[TO DO]:
Word for word, please restate the lines from the beginning of the data through the line in which "single registers. -/" appears.

[EXTRACTED ENTRIES]:
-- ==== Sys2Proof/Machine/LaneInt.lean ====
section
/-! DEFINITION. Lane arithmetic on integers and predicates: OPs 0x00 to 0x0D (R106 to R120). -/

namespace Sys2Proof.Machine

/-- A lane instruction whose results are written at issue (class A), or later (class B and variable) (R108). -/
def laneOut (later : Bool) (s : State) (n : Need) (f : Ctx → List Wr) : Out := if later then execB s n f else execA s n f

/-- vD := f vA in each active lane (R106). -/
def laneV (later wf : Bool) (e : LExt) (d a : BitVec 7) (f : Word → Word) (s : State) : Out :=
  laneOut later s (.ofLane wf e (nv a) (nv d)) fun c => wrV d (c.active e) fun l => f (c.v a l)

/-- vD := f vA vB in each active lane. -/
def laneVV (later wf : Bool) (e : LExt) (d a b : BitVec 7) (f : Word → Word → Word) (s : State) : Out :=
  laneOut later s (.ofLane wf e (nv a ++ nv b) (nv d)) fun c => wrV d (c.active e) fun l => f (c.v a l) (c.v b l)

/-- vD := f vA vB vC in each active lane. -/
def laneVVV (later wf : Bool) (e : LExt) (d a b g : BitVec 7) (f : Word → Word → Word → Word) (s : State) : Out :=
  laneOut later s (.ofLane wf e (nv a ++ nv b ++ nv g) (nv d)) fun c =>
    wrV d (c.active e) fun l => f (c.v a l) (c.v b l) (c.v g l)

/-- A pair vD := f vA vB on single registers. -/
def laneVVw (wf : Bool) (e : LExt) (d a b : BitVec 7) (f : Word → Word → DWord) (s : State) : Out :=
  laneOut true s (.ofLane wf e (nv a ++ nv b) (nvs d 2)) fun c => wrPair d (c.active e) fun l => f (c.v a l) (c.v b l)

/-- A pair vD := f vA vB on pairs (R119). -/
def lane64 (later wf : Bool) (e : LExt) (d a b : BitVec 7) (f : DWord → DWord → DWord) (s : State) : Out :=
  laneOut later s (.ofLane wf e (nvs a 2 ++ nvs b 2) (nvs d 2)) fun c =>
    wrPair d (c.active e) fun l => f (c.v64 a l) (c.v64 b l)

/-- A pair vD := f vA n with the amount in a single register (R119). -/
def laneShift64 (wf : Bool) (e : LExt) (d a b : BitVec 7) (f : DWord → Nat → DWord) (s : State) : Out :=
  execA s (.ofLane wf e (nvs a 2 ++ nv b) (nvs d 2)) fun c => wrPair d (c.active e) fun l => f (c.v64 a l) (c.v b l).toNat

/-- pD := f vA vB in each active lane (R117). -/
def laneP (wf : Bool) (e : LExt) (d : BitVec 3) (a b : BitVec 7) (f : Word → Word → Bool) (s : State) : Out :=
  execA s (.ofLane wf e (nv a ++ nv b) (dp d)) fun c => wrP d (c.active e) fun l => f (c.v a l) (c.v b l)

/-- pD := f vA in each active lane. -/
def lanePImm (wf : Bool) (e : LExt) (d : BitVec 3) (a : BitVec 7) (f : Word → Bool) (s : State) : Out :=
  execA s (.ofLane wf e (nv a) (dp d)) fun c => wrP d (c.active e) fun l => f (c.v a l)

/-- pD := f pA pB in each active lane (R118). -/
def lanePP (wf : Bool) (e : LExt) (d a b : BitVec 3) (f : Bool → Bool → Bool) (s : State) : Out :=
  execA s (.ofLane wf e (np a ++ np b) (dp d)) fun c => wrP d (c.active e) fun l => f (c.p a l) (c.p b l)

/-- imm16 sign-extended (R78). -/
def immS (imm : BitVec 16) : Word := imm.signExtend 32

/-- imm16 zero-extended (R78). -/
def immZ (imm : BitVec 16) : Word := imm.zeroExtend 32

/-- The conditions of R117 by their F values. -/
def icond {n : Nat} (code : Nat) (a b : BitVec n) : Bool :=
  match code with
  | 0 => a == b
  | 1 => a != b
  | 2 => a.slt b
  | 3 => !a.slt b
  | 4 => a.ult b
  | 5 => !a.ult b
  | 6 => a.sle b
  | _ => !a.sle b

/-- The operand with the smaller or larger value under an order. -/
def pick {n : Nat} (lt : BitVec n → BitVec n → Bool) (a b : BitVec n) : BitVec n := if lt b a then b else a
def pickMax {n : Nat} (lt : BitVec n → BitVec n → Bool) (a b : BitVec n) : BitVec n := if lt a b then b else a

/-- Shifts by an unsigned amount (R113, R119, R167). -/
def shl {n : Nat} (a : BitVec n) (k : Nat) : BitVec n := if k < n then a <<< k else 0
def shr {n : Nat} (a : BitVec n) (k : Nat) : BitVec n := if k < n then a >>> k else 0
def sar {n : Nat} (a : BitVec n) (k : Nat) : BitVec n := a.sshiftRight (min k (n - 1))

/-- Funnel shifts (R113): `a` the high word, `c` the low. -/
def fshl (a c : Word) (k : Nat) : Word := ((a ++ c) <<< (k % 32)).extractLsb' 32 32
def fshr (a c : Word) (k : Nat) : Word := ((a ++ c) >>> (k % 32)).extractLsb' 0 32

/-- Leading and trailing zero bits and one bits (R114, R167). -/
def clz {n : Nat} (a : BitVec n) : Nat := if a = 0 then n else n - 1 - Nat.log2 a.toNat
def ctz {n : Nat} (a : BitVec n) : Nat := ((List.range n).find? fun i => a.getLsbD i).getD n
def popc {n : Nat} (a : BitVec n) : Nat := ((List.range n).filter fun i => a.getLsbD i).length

[RESULT FOR THIS EXERCISE]:
-- ==== Sys2Proof/Machine/LaneInt.lean ====
section
/-! DEFINITION. Lane arithmetic on integers and predicates: OPs 0x00 to 0x0D (R106 to R120). -/

namespace Sys2Proof.Machine

/-- A lane instruction whose results are written at issue (class A), or later (class B and variable) (R108). -/
def laneOut (later : Bool) (s : State) (n : Need) (f : Ctx → List Wr) : Out := if later then execB s n f else execA s n f

/-- vD := f vA in each active lane (R106). -/
def laneV (later wf : Bool) (e : LExt) (d a : BitVec 7) (f : Word → Word) (s : State) : Out :=
  laneOut later s (.ofLane wf e (nv a) (nv d)) fun c => wrV d (c.active e) fun l => f (c.v a l)

/-- vD := f vA vB in each active lane. -/
def laneVV (later wf : Bool) (e : LExt) (d a b : BitVec 7) (f : Word → Word → Word) (s : State) : Out :=
  laneOut later s (.ofLane wf e (nv a ++ nv b) (nv d)) fun c => wrV d (c.active e) fun l => f (c.v a l) (c.v b l)

/-- vD := f vA vB vC in each active lane. -/
def laneVVV (later wf : Bool) (e : LExt) (d a b g : BitVec 7) (f : Word → Word → Word → Word) (s : State) : Out :=
  laneOut later s (.ofLane wf e (nv a ++ nv b ++ nv g) (nv d)) fun c =>
    wrV d (c.active e) fun l => f (c.v a l) (c.v b l) (c.v g l)

/-- A pair vD := f vA vB on single registers. -/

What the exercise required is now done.